Closed dmilkie closed 5 years ago
Hey @dmilkie , you can try something like:
session_config = tf.ConfigProto()
session_config.gpu_options.allow_growth = True
session_config.gpu_options.per_process_gpu_memory_fraction = .2
algo = fd_restoration.RichardsonLucyDeconvolver(n_dims=3, pad_mode='none').initialize()
algo.run(acq, niter=niter, session_config=session_config)
That usually works for me to be able to run multiple notebooks using TF at once. Although, my GPU usually doesn't have enough memory to only use 20% of it for something useful so I've just gotten into the habit of having no more than one or two kernels per GPU running at a time. So far as I know there's no way to have two processes using TF share the same GPU memory so I think that's just a fundamental limitation.
I'll close this out now but let me know if you run into anything to suggest it should be reopened @dmilkie (i.e. something relating to TF configuration not already exposed in flowdec).

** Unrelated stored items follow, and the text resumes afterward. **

/-- From a clean state every flag has been raised by an exchange since, so at the return all bytes are exchanged, none
is left pending, and each byte stored is the intended one. -/
theorem RegisterView.of_clean {s₀ v : State} {got : List (Byte × Byte)} (h : RegisterView s₀ got v)
    (hs : s₀.ifgRxf = false) (hp : v.ph = .idle) (hidx : v.idx = s₀.cnt) (hfull : v.txfull = false) :
    v.busy = false ∧ v.ifgRxf = false ∧ ∃ (garbage : Byte) (data : List Byte), data.length = s₀.cnt.toNat ∧
      got = (s₀.adr, garbage) :: data.map (fun d => (0, d)) ∧
      (∀ i < s₀.cnt.toNat, data[i]? = some (v.storedByte i)) ∧ v.rxbuf = data.getLastD garbage := by
  have hflags := h.flags
  have hlen := congrArg List.length h.traffic.inFlight
  have hsent : v.registerSent = s₀.adr :: List.replicate s₀.cnt.toNat 0 := by
    simp [State.registerSent, hp, hidx, h.latches, Phase.insideLoop, dummyByte]
  simp only [State.registerFlags, hp, hidx, hs, Bool.toNat_false] at hflags
  simp only [hsent, List.length_cons, List.length_replicate, List.length_append, List.length_map] at hlen
  have hnone : v.inFlight = [] := List.length_eq_zero_iff.mp (by omega)
  have hbusy : v.busy = false := by
    cases hb : v.busy with
    | false => rfl
    | true => simp [State.inFlight, hb] at hnone
  obtain ⟨garbage, data, hdata, hgot⟩ := exists_exchanges ((h.traffic.exchanged hfull hbusy).trans hsent)
  have hin : got.map Prod.snd = garbage :: data := by rw [hgot]; simp
  refine ⟨hbusy, Bool.toNat_eq_zero.mp (by omega), garbage, data, hdata, hgot, fun i hi => ?_, ?_⟩
  · obtain h | ⟨hstale, -⟩ := h.stored i (by simpa [State.registerStored, hp, hidx] using hi)
    · rwa [hin] at h
    · simp [hs] at hstale
  · have hlast : (got.map Prod.snd).getLast? = some (data.getLastD garbage) := by
      rw [hin, List.getLast?_cons, List.getLastD_eq_getLast?]
    rw [List.getLast?_map] at hlast
    obtain ⟨x, hx, hx2⟩ := Option.map_eq_some_iff.mp hlast
    rw [h.last x hx, hx2]

/-- The clean state a register read leaves. -/
theorem State.ExchangeInv.clean {t : State} (h : t.ExchangeInv) (hp : t.ph = .idle) (hen : t.en = true)
    (hbusy : t.busy = false) (hifg : t.ifgRxf = false) : t.clean := by
  obtain ⟨htxe, hrxf, hw, hifgTxe, hfull⟩ := (exchangeInvariantWhenIdle t hp).mp h
  exact ⟨⟨⟨hp, hw, htxe, hrxf, hfull, hbusy⟩, hen, hifgTxe⟩, hifg⟩

/-- An enabled controller stays enabled. -/
theorem Reaches.en_of_en {s t : State} (h : Reaches s t) (hen : s.en = true) : t.en = true :=
  h.preserves (P := fun s => s.en = true)
    (fun _ u _ ha hu h => (agentStep_runCase (s := u.advance) (.inl ha) h).en_of_en hu) hen

theorem sarecv_opcode_ne (regaddr : Byte) (count : Count) : (Instr.sarecv regaddr count).opcode ≠ 7 := by
  simp [Instr.opcode]

/-- Settles O39: the accounting of the register read at its return, with no stale flag. -/
theorem registerReadFromClean : Obligations.RegisterReadFromClean := by
  intro s s1 t regaddr count hs hwf hiss ht
  obtain rfl := hiss.eq
  obtain ⟨he, hvp, hidx, hlog, got, hv, hwire⟩ :=
    RegisterView.of_returnsIn hs.tosendReady rfl (fun h => absurd h (sarecv_opcode_ne regaddr count)) (fun _ => hwf) ht
  have hfull := ((exchangeInvariantWhenIdle t ht.2).mp he).2.2.2.2
  obtain ⟨hbusy, hifg, garbage, data, hlen, rfl, hdata, hrxbuf⟩ := hv.of_clean hs.ifgRxf hvp hidx hfull
  have hopc : t.view.opc ≠ 7 := fun h => sarecv_opcode_ne regaddr count (hv.latches.1.symm.trans h)
  have hen := ht.1.en_of_en (by simp [hs.en])
  have hgie := ht.1.deliversAfter (l := s.txlog) (hs.exchangeInv_issue _).toArmInv (fun _ h => absurd (by simp) h)
    (by simp [ht.2, Phase.inWait]) (by simp [hlog])
  refine ⟨garbage, data, hlen, hlog, hwire, ?_, fun a ha => hv.beyond a (by rw [hv.latches.2.1]; exact ha),
    he.clean ht.2 hen hbusy hifg, hidx.trans hv.latches.2.1.symm, hrxbuf, hgie, hv.res hopc⟩
  refine List.ext_getElem? fun i => ?_
  by_cases hi : i < count.toNat
  · have hbyte : t.view.storedByte i = Memory.read t.buf i := if_neg hopc
    rw [hdata i hi, hbyte]
    simp [State.bufBytes, hi]
  · rw [List.getElem?_eq_none (by simpa [State.bufBytes] using hi), List.getElem?_eq_none (hlen ▸ Nat.not_lt.mp hi)]

/-- Settles O40: the same for the byte form, whose one byte goes to RES. -/
theorem registerReadByteFromClean : Obligations.RegisterReadByteFromClean := by
  intro s s1 t regaddr hs hiss ht
  obtain rfl := hiss.eq
  obtain ⟨he, hvp, hidx, hlog, got, hv, hwire⟩ :=
    RegisterView.of_returnsIn hs.tosendReady rfl (fun _ => rfl) (fun h => absurd rfl h) ht
  have hfull := ((exchangeInvariantWhenIdle t ht.2).mp he).2.2.2.2
  obtain ⟨hbusy, hifg, garbage, data, hlen, rfl, hdata, -⟩ := hv.of_clean hs.ifgRxf hvp hidx hfull
  obtain ⟨d, rfl⟩ := List.length_eq_one_iff.mp hlen
  have hres : some d = some (t.view.storedByte 0) := hdata 0 Nat.one_pos
  have hbyte : t.view.storedByte 0 = t.res := if_pos hv.latches.1
  refine ⟨garbage, d, hlog, hwire, ?_, hv.buf hv.latches.1, he.clean ht.2 (ht.1.en_of_en (by simp [hs.en])) hbusy hifg⟩
  rw [← hbyte]
  exact (Option.some.inj hres).symm

/-- The bytes shifted in since `s`. -/
theorem newBytesIn_of_wire {s t : State} {got : List (Byte × Byte)} (h : t.wire = s.wire ++ got) :
    newBytesIn s t = got.map Prod.snd := by
  simp [newBytesIn, h]

/-- Settles O41: with a stale flag each wait may be over one exchange early. -/
theorem staleFlagReadStoresIntendedOrPrevious : Obligations.StaleFlagReadStoresIntendedOrPrevious := by
  intro s s1 t regaddr hs hwf
  refine ⟨fun count hiss ht => ?_, fun hiss ht => ?_⟩
  · obtain rfl := hiss.eq
    obtain ⟨-, hvp, hidx, hlog, got, hv, hwire⟩ :=
      RegisterView.of_returnsIn hs.tosendReady rfl (fun h => absurd h (sarecv_opcode_ne regaddr count)) (fun _ => hwf) ht
    have hopc : t.view.opc ≠ 7 := fun h => sarecv_opcode_ne regaddr count (hv.latches.1.symm.trans h)
    refine ⟨hlog, fun i hi => ?_⟩
    have hbyte : t.view.storedByte i = Memory.read t.buf i := if_neg hopc
    have hidx' : t.view.idx = count := hidx
    rw [newBytesIn_of_wire hwire, ← hbyte]
    exact (hv.stored i (by simpa [State.registerStored, hvp, hidx'] using hi)).symm.imp_left And.right
  · obtain rfl := hiss.eq
    obtain ⟨-, hvp, hidx, -, got, hv, hwire⟩ :=
      RegisterView.of_returnsIn hs.tosendReady rfl (fun _ => rfl) (fun h => absurd rfl h) ht
    have hbyte : t.view.storedByte 0 = t.res := if_pos hv.latches.1
    have hidx' : t.view.idx = 1 := hidx
    rw [newBytesIn_of_wire hwire, ← hbyte]
    exact (hv.stored 0 (by simp [State.registerStored, hvp, hidx'])).symm.imp_left And.right

end Sys2Proof.Machine
end

section
/-! PROOFS. SENDBYTE beside SENDBUF 1 (43_transfer_send.md R104): a simulation, step by step, that changes the opcode latch
and ADR and nothing else. -/

namespace Sys2Proof.Machine

/-- The state of a SENDBYTE seen as one of a SENDBUF whose ADR is `a`. -/
def State.asSendbuf (a : Byte) (u : State) : State := { u with opc := 2, adr := a }

/-- A SENDBYTE in progress, or returned, whose byte also stands at the buffer's first index. -/
structure State.SendsFirstByte (u : State) : Prop where
  opc : u.opc = 3
  cnt : u.cnt = 1
  adr : u.adr = Memory.read u.buf 0
  bufcap : 0 < u.bufcap
  family : u.InFamily 3

theorem State.SendsFirstByte.advance {u : State} (h : u.SendsFirstByte) : u.advance.SendsFirstByte :=
  ⟨h.opc, h.cnt, h.adr, h.bufcap, h.family⟩

/-- A send leaves the buffer alone. -/
theorem RunCase.buf_eq_of_send {u t : State} (h : RunCase u t) (hf : u.InFamily 3) : t.buf = u.buf := by
  cases h with
  | seq h =>
    obtain hbuf | ⟨-, -, hp, -⟩ := h.buf_cases
    · exact hbuf
    · obtain ⟨hp, -⟩ | ⟨hp, -⟩ := hp <;>
        simpa [hp, Phase.byteForm] using hf.byteForm_eq (by simp [hp]) (by simp [hp, Phase.inWait])
  | _ => rfl

theorem RunCase.sendsFirstByte {u t : State} (h : RunCase u t) (hu : u.SendsFirstByte) : t.SendsFirstByte where
  opc := h.opc_eq.trans hu.opc
  cnt := h.cnt_eq.trans hu.cnt
  adr := by rw [h.adr_eq, h.buf_eq_of_send hu.family]; exact hu.adr
  bufcap := by rw [h.bufcap_eq]; exact hu.bufcap
  family := h.inFamily hu.family

/-- The byte of SENDBYTE is the operand of the SENDBUF too. -/
theorem State.SendsFirstByte.sendOperand {u : State} (hu : u.SendsFirstByte) (hlt : u.idx < u.cnt) (a : Byte) :
    (u.asSendbuf a).sendOperand = u.sendOperand := by
  have hidx : u.idx = 0 := by rw [hu.cnt] at hlt; bv_omega
  have hsendbuf : (u.asSendbuf a).sendOperand = .ok (Memory.read u.buf 0) := by
    obtain ⟨ho, -⟩ | ⟨-, -, he⟩ | ⟨-, hover, -⟩ := (u.asSendbuf a).sendOperand_cases
    · cases ho
    · rw [he]
      simp [State.asSendbuf, hidx]
    · simp [State.asSendbuf, hidx, Nat.ne_of_gt hu.bufcap] at hover
  rw [hsendbuf, ← hu.adr, State.sendOperand, if_pos hu.opc]

/-- The sequencer takes the same step on both. -/
theorem SeqCase.asSendbuf {u t : State} (h : SeqCase u t) (hu : u.SendsFirstByte) (a : Byte) :
    seqStep (u.asSendbuf a) = .next (t.asSendbuf a) := by
  have hfam := hu.family
  cases h
  case waiting hw => exact seqStep_of_wait hw
  case idle hw hp => simp [seqStep, State.asSendbuf, hw, hp]
  case aw1 hw hp => exact seqStep_of_aw1 hw hp
  case aw2 hw hp =>
    rw [seqStep_of_aw2 (s := u.asSendbuf a) hw hp]
    cases hk : u.evk <;> simp [State.aw2, State.setIe, State.asSendbuf, hk]
  case aw3 hw hp => exact seqStep_of_aw3 hw hp
  case aw5 hw hp =>
    rw [seqStep_of_aw5 (s := u.asSendbuf a) hw hp]
    cases hk : u.evk <;> simp [State.aw5, State.setIe, State.asSendbuf, hk]
  case sbWrite v hw hp hm hv =>
    have hlt := u.more_iff.mp hm
    rw [seqStep_of_sbLoop (s := u.asSendbuf a) hp hw]
    exact sbLoop_of_lt (s := u.asSendbuf a) hlt ((hu.sendOperand hlt a).trans hv)
  case sbDone hw hp hm =>
    rw [seqStep_of_sbLoop (s := u.asSendbuf a) hp hw]
    exact sbLoop_of_le (BitVec.not_lt.mp (mt u.more_iff.mpr (by simp [hm])))
  case sbNext hw hp => exact seqStep_of_sbNext hw hp
  case sbPollBusy hw hp hb =>
    rw [seqStep_of_sbPoll (s := u.asSendbuf a) hw hp, State.sbPoll_of_busy (s := u.asSendbuf a) hp hb, ← hp]
  case sbPollDone hw hp hb =>
    rw [seqStep_of_sbPoll (s := u.asSendbuf a) hw hp, State.sbPoll_of_not_busy (s := u.asSendbuf a) hb]
    rfl
  all_goals simp_all [State.InFamily, State.stage, Phase.inWait, Phase.byteForm]

/-- The shifter and the handler read neither the opcode latch nor ADR. -/
theorem shfStep_asSendbuf {u t : State} (h : shfStep u = .next t) (a : Byte) :
    shfStep (u.asSendbuf a) = .next (t.asSendbuf a) := by
  have hl' : (u.asSendbuf a).canLoad = u.canLoad := rfl
  have hc' : (u.asSendbuf a).canComplete = u.canComplete := rfl
  obtain ⟨hl, rfl⟩ | ⟨hl, hc, rfl⟩ | ⟨hl, hc, rfl⟩ := shfStep_cases h
  · rw [shfStep, hl', if_pos hl]
    rfl
  · rw [shfStep, hl', hc', if_neg (by simp [hl]), if_pos hc]
    rfl
  · rw [shfStep, hl', hc', if_neg (by simp [hl]), if_neg (by simp [hc])]

theorem irqStep_asSendbuf {u t : State} (h : irqStep u = .next t) (a : Byte) :
    irqStep (u.asSendbuf a) = .next (t.asSendbuf a) := by
  cases hg : u.gie with
  | false =>
    rw [irqStep_of_masked hg] at h
    cases h
    exact irqStep_of_masked hg
  | true =>
    rw [irqStep_of_gie hg] at h
    cases h
    rw [irqStep_of_gie (s := u.asSendbuf a) hg]
    obtain ⟨hr, he⟩ | ⟨hr, hx, he⟩ | ⟨hr, hx, he⟩ := u.takeInterrupt_cases <;> rw [he]
    · rw [State.takeInterrupt_of_rxf (s := u.asSendbuf a) hr]
      rfl
    · rw [State.takeInterrupt_of_txe (s := u.asSendbuf a) hr hx]
      rfl
    · rw [State.takeInterrupt_of_none (s := u.asSendbuf a) hr hx]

Perhaps obvious to others, but I (being a python noob) was struggling to figure out why one notebook was working, but not a second.
I think the answer is: Tensorflow gpu will "map nearly all of the GPU memory of all GPUs". This of course will prevent a second notebook from running after a first notebook is finished, because the first notebook had not released the GPU resources. Once I closed that first notebook, then the second worked.
Am I missing the obvious way to unload tensorflow besides restarting/killing the python kernel?